Step 212: The UE returns a reconfiguration completion message to the SRNC. If the UE processes a Radio Bearer Reconfiguration command (RBR), the reconfiguration completion message is returned based on the time specified by the RBR; otherwise, the reconfiguration completion message is returned after 40 milliseconds upon receiving the HS-SCCH command.

So far, the cell handover succeeds. In the process of performing the cell handover in step 205 to step 212 of this embodiment, the UE always remains not in the downlink discontinuous reception state, that is, the UE performs the cell handover when the UE is not in the downlink discontinuous reception state. When the SRNC transmits the reconfiguration command or the target NodeB transmits the HS-SCCH command, it is not needed to wait for a suitable reception pattern, so as to prevent the problem that the UE cannot receive a handover indication command during the cell handover in time because the UE is in the downlink discontinuous reception state, thus reducing the time delay of the cell handover, avoiding the longer service interruption, reducing the call drop rate, and promoting the experience of real-time service users.

In this embodiment, the performing sequence between the step 204 and step 202 or step 203 is not limited, and the step 204 can be performed at any time after initiating the cell handover and before performing the cell handover.

Further, in the step 204 of the embodiment, when the UE is not in the downlink discontinuous reception state or exits the downlink discontinuous reception state, a configured time can also be initiated.

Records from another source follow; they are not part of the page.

-- ==== Sys2Proof/Laws/State.lean ====
section
/-! SUPPORT. The small lemmas of the state's updates: one per field per update, all true by rfl, and the read-after-write
laws of the registers. -/

namespace Sys2Proof.Machine

section Deliver
variable (s : State) (x0 x1 x2 x3 st : Word)
@[simp] theorem State.deliver_status : (s.deliver x0 x1 x2 x3 st).status = st := rfl
@[simp] theorem State.deliver_a : (s.deliver x0 x1 x2 x3 st).a = s.a := rfl
@[simp] theorem State.deliver_m : (s.deliver x0 x1 x2 x3 st).m = s.m := rfl
@[simp] theorem State.deliver_ma0 : (s.deliver x0 x1 x2 x3 st).ma0 = s.ma0 := rfl
@[simp] theorem State.deliver_ma1 : (s.deliver x0 x1 x2 x3 st).ma1 = s.ma1 := rfl
@[simp] theorem State.deliver_ma2 : (s.deliver x0 x1 x2 x3 st).ma2 = s.ma2 := rfl
@[simp] theorem State.deliver_ma3 : (s.deliver x0 x1 x2 x3 st).ma3 = s.ma3 := rfl
@[simp] theorem State.deliver_mb0 : (s.deliver x0 x1 x2 x3 st).mb0 = s.mb0 := rfl
@[simp] theorem State.deliver_mb1 : (s.deliver x0 x1 x2 x3 st).mb1 = s.mb1 := rfl
@[simp] theorem State.deliver_mb2 : (s.deliver x0 x1 x2 x3 st).mb2 = s.mb2 := rfl
@[simp] theorem State.deliver_mb3 : (s.deliver x0 x1 x2 x3 st).mb3 = s.mb3 := rfl
@[simp] theorem State.deliver_v0 : (s.deliver x0 x1 x2 x3 st).v0 = s.v0 := rfl
@[simp] theorem State.deliver_v1 : (s.deliver x0 x1 x2 x3 st).v1 = s.v1 := rfl
@[simp] theorem State.deliver_np : (s.deliver x0 x1 x2 x3 st).np = s.np := rfl
@[simp] theorem State.deliver_nc : (s.deliver x0 x1 x2 x3 st).nc = s.nc := rfl
@[simp] theorem State.deliver_r0 : (s.deliver x0 x1 x2 x3 st).r0 = x0 := rfl
@[simp] theorem State.deliver_r1 : (s.deliver x0 x1 x2 x3 st).r1 = x1 := rfl
@[simp] theorem State.deliver_r2 : (s.deliver x0 x1 x2 x3 st).r2 = x2 := rfl
@[simp] theorem State.deliver_r3 : (s.deliver x0 x1 x2 x3 st).r3 = x3 := rfl
@[simp] theorem State.deliver_pending : (s.deliver x0 x1 x2 x3 st).pending = s.pending := rfl
@[simp] theorem State.deliver_responses : (s.deliver x0 x1 x2 x3 st).responses = s.responses := rfl

/-- A later command leaves nothing of an earlier one (R29). -/
@[simp] theorem State.deliver_deliver (y0 y1 y2 y3 su : Word) :
    (s.deliver y0 y1 y2 y3 su).deliver x0 x1 x2 x3 st = s.deliver x0 x1 x2 x3 st := rfl

end Deliver

section Ends
variable (s : State) (n : Int) (v : Digraph) (k : Matrix2) (e : ErrorKind)

@[simp] theorem State.return1_r0 : (s.return1 n).r0 = word n := rfl
@[simp] theorem State.return1_r1 : (s.return1 n).r1 = 0x00000000#32 := rfl
@[simp] theorem State.return1_r2 : (s.return1 n).r2 = 0x00000000#32 := rfl
@[simp] theorem State.return1_r3 : (s.return1 n).r3 = 0x00000000#32 := rfl
@[simp] theorem State.return1_status : (s.return1 n).status = successStatus 1#3 := rfl
@[simp] theorem State.return2_r0 : (s.return2 v).r0 = word v.x := rfl
@[simp] theorem State.return2_r1 : (s.return2 v).r1 = word v.y := rfl
@[simp] theorem State.return2_r2 : (s.return2 v).r2 = 0x00000000#32 := rfl
@[simp] theorem State.return2_r3 : (s.return2 v).r3 = 0x00000000#32 := rfl
@[simp] theorem State.return2_status : (s.return2 v).status = successStatus 2#3 := rfl
@[simp] theorem State.return4_r0 : (s.return4 k).r0 = word k.a := rfl
@[simp] theorem State.return4_r1 : (s.return4 k).r1 = word k.b := rfl
@[simp] theorem State.return4_r2 : (s.return4 k).r2 = word k.c := rfl
@[simp] theorem State.return4_r3 : (s.return4 k).r3 = word k.d := rfl
@[simp] theorem State.return4_status : (s.return4 k).status = successStatus 4#3 := rfl
@[simp] theorem State.raise_r0 : (s.raise e).r0 = 0x00000000#32 := rfl
@[simp] theorem State.raise_r1 : (s.raise e).r1 = 0x00000000#32 := rfl
@[simp] theorem State.raise_r2 : (s.raise e).r2 = 0x00000000#32 := rfl
@[simp] theorem State.raise_r3 : (s.raise e).r3 = 0x00000000#32 := rfl
@[simp] theorem State.raise_status : (s.raise e).status = errorStatus e := rfl
@[simp] theorem State.returnNone_r0 : s.returnNone.r0 = 0x00000000#32 := rfl
@[simp] theorem State.returnNone_r1 : s.returnNone.r1 = 0x00000000#32 := rfl
@[simp] theorem State.returnNone_r2 : s.returnNone.r2 = 0x00000000#32 := rfl
@[simp] theorem State.returnNone_r3 : s.returnNone.r3 = 0x00000000#32 := rfl
@[simp] theorem State.returnNone_status : s.returnNone.status = noneStatus := rfl

end Ends

section Record
variable (s : State) (r : Option Response)
@[simp] theorem State.record_status : (s.record r).status = s.status := rfl
@[simp] theorem State.record_a : (s.record r).a = s.a := rfl
@[simp] theorem State.record_m : (s.record r).m = s.m := rfl
@[simp] theorem State.record_ma0 : (s.record r).ma0 = s.ma0 := rfl
@[simp] theorem State.record_ma1 : (s.record r).ma1 = s.ma1 := rfl
@[simp] theorem State.record_ma2 : (s.record r).ma2 = s.ma2 := rfl
@[simp] theorem State.record_ma3 : (s.record r).ma3 = s.ma3 := rfl
@[simp] theorem State.record_mb0 : (s.record r).mb0 = s.mb0 := rfl
@[simp] theorem State.record_mb1 : (s.record r).mb1 = s.mb1 := rfl
@[simp] theorem State.record_mb2 : (s.record r).mb2 = s.mb2 := rfl
@[simp] theorem State.record_mb3 : (s.record r).mb3 = s.mb3 := rfl
@[simp] theorem State.record_v0 : (s.record r).v0 = s.v0 := rfl
@[simp] theorem State.record_v1 : (s.record r).v1 = s.v1 := rfl
@[simp] theorem State.record_np : (s.record r).np = s.np := rfl
@[simp] theorem State.record_nc : (s.record r).nc = s.nc := rfl
@[simp] theorem State.record_r0 : (s.record r).r0 = s.r0 := rfl
@[simp] theorem State.record_r1 : (s.record r).r1 = s.r1 := rfl
@[simp] theorem State.record_r2 : (s.record r).r2 = s.r2 := rfl
@[simp] theorem State.record_r3 : (s.record r).r3 = s.r3 := rfl
@[simp] theorem State.record_pending : (s.record r).pending = s.pending := rfl
@[simp] theorem State.record_responses : (s.record r).responses = s.responses ++ r.toList := rfl

end Record

section Host
variable (s : State) (ts : List Transaction) (rs : List Response)

@[simp] theorem State.withPending_status : (s.withPending ts).status = s.status := rfl
@[simp] theorem State.withPending_a : (s.withPending ts).a = s.a := rfl
@[simp] theorem State.withPending_m : (s.withPending ts).m = s.m := rfl
@[simp] theorem State.withPending_ma0 : (s.withPending ts).ma0 = s.ma0 := rfl
@[simp] theorem State.withPending_ma1 : (s.withPending ts).ma1 = s.ma1 := rfl
@[simp] theorem State.withPending_ma2 : (s.withPending ts).ma2 = s.ma2 := rfl
@[simp] theorem State.withPending_ma3 : (s.withPending ts).ma3 = s.ma3 := rfl
@[simp] theorem State.withPending_mb0 : (s.withPending ts).mb0 = s.mb0 := rfl
@[simp] theorem State.withPending_mb1 : (s.withPending ts).mb1 = s.mb1 := rfl
@[simp] theorem State.withPending_mb2 : (s.withPending ts).mb2 = s.mb2 := rfl
@[simp] theorem State.withPending_mb3 : (s.withPending ts).mb3 = s.mb3 := rfl
@[simp] theorem State.withPending_v0 : (s.withPending ts).v0 = s.v0 := rfl
@[simp] theorem State.withPending_v1 : (s.withPending ts).v1 = s.v1 := rfl
@[simp] theorem State.withPending_np : (s.withPending ts).np = s.np := rfl
@[simp] theorem State.withPending_nc : (s.withPending ts).nc = s.nc := rfl
@[simp] theorem State.withPending_r0 : (s.withPending ts).r0 = s.r0 := rfl
@[simp] theorem State.withPending_r1 : (s.withPending ts).r1 = s.r1 := rfl
@[simp] theorem State.withPending_r2 : (s.withPending ts).r2 = s.r2 := rfl
@[simp] theorem State.withPending_r3 : (s.withPending ts).r3 = s.r3 := rfl
@[simp] theorem State.withPending_pending : (s.withPending ts).pending = ts := rfl
@[simp] theorem State.withPending_responses : (s.withPending ts).responses = s.responses := rfl

@[simp] theorem State.withResponses_status : (s.withResponses rs).status = s.status := rfl
@[simp] theorem State.withResponses_a : (s.withResponses rs).a = s.a := rfl
@[simp] theorem State.withResponses_m : (s.withResponses rs).m = s.m := rfl
@[simp] theorem State.withResponses_ma0 : (s.withResponses rs).ma0 = s.ma0 := rfl
@[simp] theorem State.withResponses_ma1 : (s.withResponses rs).ma1 = s.ma1 := rfl
@[simp] theorem State.withResponses_ma2 : (s.withResponses rs).ma2 = s.ma2 := rfl
@[simp] theorem State.withResponses_ma3 : (s.withResponses rs).ma3 = s.ma3 := rfl
@[simp] theorem State.withResponses_mb0 : (s.withResponses rs).mb0 = s.mb0 := rfl
@[simp] theorem State.withResponses_mb1 : (s.withResponses rs).mb1 = s.mb1 := rfl
@[simp] theorem State.withResponses_mb2 : (s.withResponses rs).mb2 = s.mb2 := rfl
@[simp] theorem State.withResponses_mb3 : (s.withResponses rs).mb3 = s.mb3 := rfl
@[simp] theorem State.withResponses_v0 : (s.withResponses rs).v0 = s.v0 := rfl
@[simp] theorem State.withResponses_v1 : (s.withResponses rs).v1 = s.v1 := rfl
@[simp] theorem State.withResponses_np : (s.withResponses rs).np = s.np := rfl
@[simp] theorem State.withResponses_nc : (s.withResponses rs).nc = s.nc := rfl
@[simp] theorem State.withResponses_r0 : (s.withResponses rs).r0 = s.r0 := rfl
@[simp] theorem State.withResponses_r1 : (s.withResponses rs).r1 = s.r1 := rfl
@[simp] theorem State.withResponses_r2 : (s.withResponses rs).r2 = s.r2 := rfl
@[simp] theorem State.withResponses_r3 : (s.withResponses rs).r3 = s.r3 := rfl
@[simp] theorem State.withResponses_pending : (s.withResponses rs).pending = s.pending := rfl
@[simp] theorem State.withResponses_responses : (s.withResponses rs).responses = rs := rfl

@[simp] theorem State.withPending_withPending (us : List Transaction) :
    (s.withPending ts).withPending us = s.withPending us := rfl

@[simp] theorem State.withResponses_withResponses (us : List Response) :
    (s.withResponses rs).withResponses us = s.withResponses us := rfl

/-- The host's side is no register (R34). -/
@[simp] theorem State.readReg_withPending (r : Reg) : (s.withPending ts).readReg r = s.readReg r := by cases r <;> rfl

@[simp] theorem State.readReg_withResponses (r : Reg) : (s.withResponses rs).readReg r = s.readReg r := by cases r <;> rfl

end Host

section Reset
variable (s : State)
@[simp] theorem State.resetRegisters_status : s.resetRegisters.status = 0x00000000#32 := rfl
@[simp] theorem State.resetRegisters_a : s.resetRegisters.a = 0x00000000#32 := rfl
@[simp] theorem State.resetRegisters_m : s.resetRegisters.m = Config.resetModulus := rfl
@[simp] theorem State.resetRegisters_ma0 : s.resetRegisters.ma0 = 0x00000000#32 := rfl
@[simp] theorem State.resetRegisters_ma1 : s.resetRegisters.ma1 = 0x00000000#32 := rfl
@[simp] theorem State.resetRegisters_ma2 : s.resetRegisters.ma2 = 0x00000000#32 := rfl
@[simp] theorem State.resetRegisters_ma3 : s.resetRegisters.ma3 = 0x00000000#32 := rfl
@[simp] theorem State.resetRegisters_mb0 : s.resetRegisters.mb0 = 0x00000000#32 := rfl
@[simp] theorem State.resetRegisters_mb1 : s.resetRegisters.mb1 = 0x00000000#32 := rfl
@[simp] theorem State.resetRegisters_mb2 : s.resetRegisters.mb2 = 0x00000000#32 := rfl
@[simp] theorem State.resetRegisters_mb3 : s.resetRegisters.mb3 = 0x00000000#32 := rfl
@[simp] theorem State.resetRegisters_v0 : s.resetRegisters.v0 = 0x00000000#32 := rfl
@[simp] theorem State.resetRegisters_v1 : s.resetRegisters.v1 = 0x00000000#32 := rfl
@[simp] theorem State.resetRegisters_np : s.resetRegisters.np = 0x00000000#32 := rfl
@[simp] theorem State.resetRegisters_nc : s.resetRegisters.nc = 0x00000000#32 := rfl
@[simp] theorem State.resetRegisters_r0 : s.resetRegisters.r0 = 0x00000000#32 := rfl
@[simp] theorem State.resetRegisters_r1 : s.resetRegisters.r1 = 0x00000000#32 := rfl
@[simp] theorem State.resetRegisters_r2 : s.resetRegisters.r2 = 0x00000000#32 := rfl
@[simp] theorem State.resetRegisters_r3 : s.resetRegisters.r3 = 0x00000000#32 := rfl
@[simp] theorem State.resetRegisters_pending : s.resetRegisters.pending = s.pending := rfl
@[simp] theorem State.resetRegisters_responses : s.resetRegisters.responses = s.responses := rfl

end Reset

section Read
variable (s : State)

@[simp] theorem State.readReg_cmd : s.readReg .cmd = 0x00000000#32 := rfl
@[simp] theorem State.readReg_status : s.readReg .status = s.status := rfl
@[simp] theorem State.readReg_a : s.readReg .a = s.a := rfl
@[simp] theorem State.readReg_m : s.readReg .m = s.m := rfl
@[simp] theorem State.readReg_ma0 : s.readReg .ma0 = s.ma0 := rfl
@[simp] theorem State.readReg_ma1 : s.readReg .ma1 = s.ma1 := rfl
@[simp] theorem State.readReg_ma2 : s.readReg .ma2 = s.ma2 := rfl
@[simp] theorem State.readReg_ma3 : s.readReg .ma3 = s.ma3 := rfl
@[simp] theorem State.readReg_mb0 : s.readReg .mb0 = s.mb0 := rfl
@[simp] theorem State.readReg_mb1 : s.readReg .mb1 = s.mb1 := rfl
@[simp] theorem State.readReg_mb2 : s.readReg .mb2 = s.mb2 := rfl
@[simp] theorem State.readReg_mb3 : s.readReg .mb3 = s.mb3 := rfl
@[simp] theorem State.readReg_v0 : s.readReg .v0 = s.v0 := rfl
@[simp] theorem State.readReg_v1 : s.readReg .v1 = s.v1 := rfl
@[simp] theorem State.readReg_np : s.readReg .np = s.np := rfl
@[simp] theorem State.readReg_nc : s.readReg .nc = s.nc := rfl
@[simp] theorem State.readReg_r0 : s.readReg .r0 = s.r0 := rfl
@[simp] theorem State.readReg_r1 : s.readReg .r1 = s.r1 := rfl
@[simp] theorem State.readReg_r2 : s.readReg .r2 = s.r2 := rfl
@[simp] theorem State.readReg_r3 : s.readReg .r3 = s.r3 := rfl

end Read

section Write
variable (s : State) (v : Word) (r : Reg)

@[simp] theorem State.writeReg_status : (s.writeReg v r).status = s.status := by cases r <;> rfl
@[simp] theorem State.writeReg_r0 : (s.writeReg v r).r0 = s.r0 := by cases r <;> rfl
@[simp] theorem State.writeReg_r1 : (s.writeReg v r).r1 = s.r1 := by cases r <;> rfl
@[simp] theorem State.writeReg_r2 : (s.writeReg v r).r2 = s.r2 := by cases r <;> rfl
@[simp] theorem State.writeReg_r3 : (s.writeReg v r).r3 = s.r3 := by cases r <;> rfl
@[simp] theorem State.writeReg_pending : (s.writeReg v r).pending = s.pending := by cases r <;> rfl
@[simp] theorem State.writeReg_responses : (s.writeReg v r).responses = s.responses := by cases r <;> rfl

/-- A written operand register reads as what was written (R21). -/
theorem State.readReg_writeReg_self (h : r ∈ operandRegs) : (s.writeReg v r).readReg r = v := by
  cases r <;> first | rfl | simp [operandRegs] at h

/-- A write leaves every other register alone (R44). -/
theorem State.readReg_writeReg_ne {q : Reg} (h : q ≠ r) : (s.writeReg v r).readReg q = s.readReg q := by
  cases r <;> cases q <;> first | rfl | exact absurd rfl h

/-- A write to `CMD`, `STATUS` or a result register stores nothing (R25, R46). -/
theorem State.writeReg_of_not_operand (h : r ∉ operandRegs) : s.writeReg v r = s := by
  cases r <;> first | rfl | simp [operandRegs] at h

end Write

/-- The register at a register's index is that register (R20). -/
@[simp] theorem Reg.ofIndex_index (r : Reg) : Reg.ofIndex r.index = some r := by cases r <;> rfl

/-- No register lies above 0x13 (R45). -/
theorem Reg.ofIndex_eq_none_iff (i : Index) : Reg.ofIndex i = none ↔ Config.lastIndex < i := by
  revert i; decide

/-- A mapped index is the index of the register found there (R20). -/
theorem Reg.index_of_ofIndex {i : Index} {r : Reg} (h : Reg.ofIndex i = some r) : r.index = i := by
  revert i r; decide +revert

end Sys2Proof.Machine
end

The performing the cell handover when the UE is not in the downlink discontinuous reception state includes: the UE performs the cell handover when the UE is not in the downlink discontinuous reception state within the configured time. After the step 212 is completed and the cell handover succeeded, but the configured time is not reached, the configured time is cancelled. When the step 212 is not performed or is not completed, but the configured time is reached, the UE is restored to the state before initiating the configured time. The configured time can be initiated by adopting a timer.

In other words, when the UE is not in the downlink discontinuous reception state, the UE cannot enter the downlink discontinuous reception state within the configured time (before the timer expires), until the cell handover succeeds. If the configured time is not reached, the configured time is cancelled. If the configured time is reached, and the UE has not completed the HS-DSCH serving cell handover process, the UE restores to not in the downlink discontinuous reception state before initiating the configured time. Next, corresponding operations can be made according to a network configuration indication. For example, according to the network indication, the UE enters the downlink discontinuous reception state, and so on.

When the UE is in the downlink discontinuous reception state, the UE exits the downlink discontinuous reception state and cannot enter the downlink discontinuous reception state within the configured time (before the timer expires), until the cell handover succeeds. If the configured time is not reached, the configured time is cancelled. If the configured time is reached, and the UE has not completed the HS-DSCH serving cell handover process, the UE restores the downlink discontinuous reception state before initiating the configured setting (according to previous continuation behavior of each DRX parameter). Next, corresponding operations can be made according to a network configuration indication. For example, according to the network indication, the UE exits the downlink discontinuous reception state, or update DRX parameters, and so on.

The configured time is generally greater than the time required for completing a normal cell handover. The method for initiating the configured time at the UE side results in that during the cell handover process or within the configured time, the UE is always not in the downlink discontinuous reception state. In the normal handover process, when the SRNC transmits the reconfiguration command or the target NodeB transmits the HS-SCCH command, it is not needed to wait for a suitable reception pattern, so as to prevent the problem that the UE cannot receive a handover indication command during the cell handover in time because the UE is in the downlink discontinuous reception state, thus reducing the time delay of the cell handover, avoiding the longer service interruption, reducing the call drop rate, and promoting the experience of real-time service users. Furthermore, when abnormality occurs in the cell handover and the handover process has not been completed within the configured time, it is possible to restore the state of the UE before initiating the configured time, so that the UE is able to perform other corresponding operations.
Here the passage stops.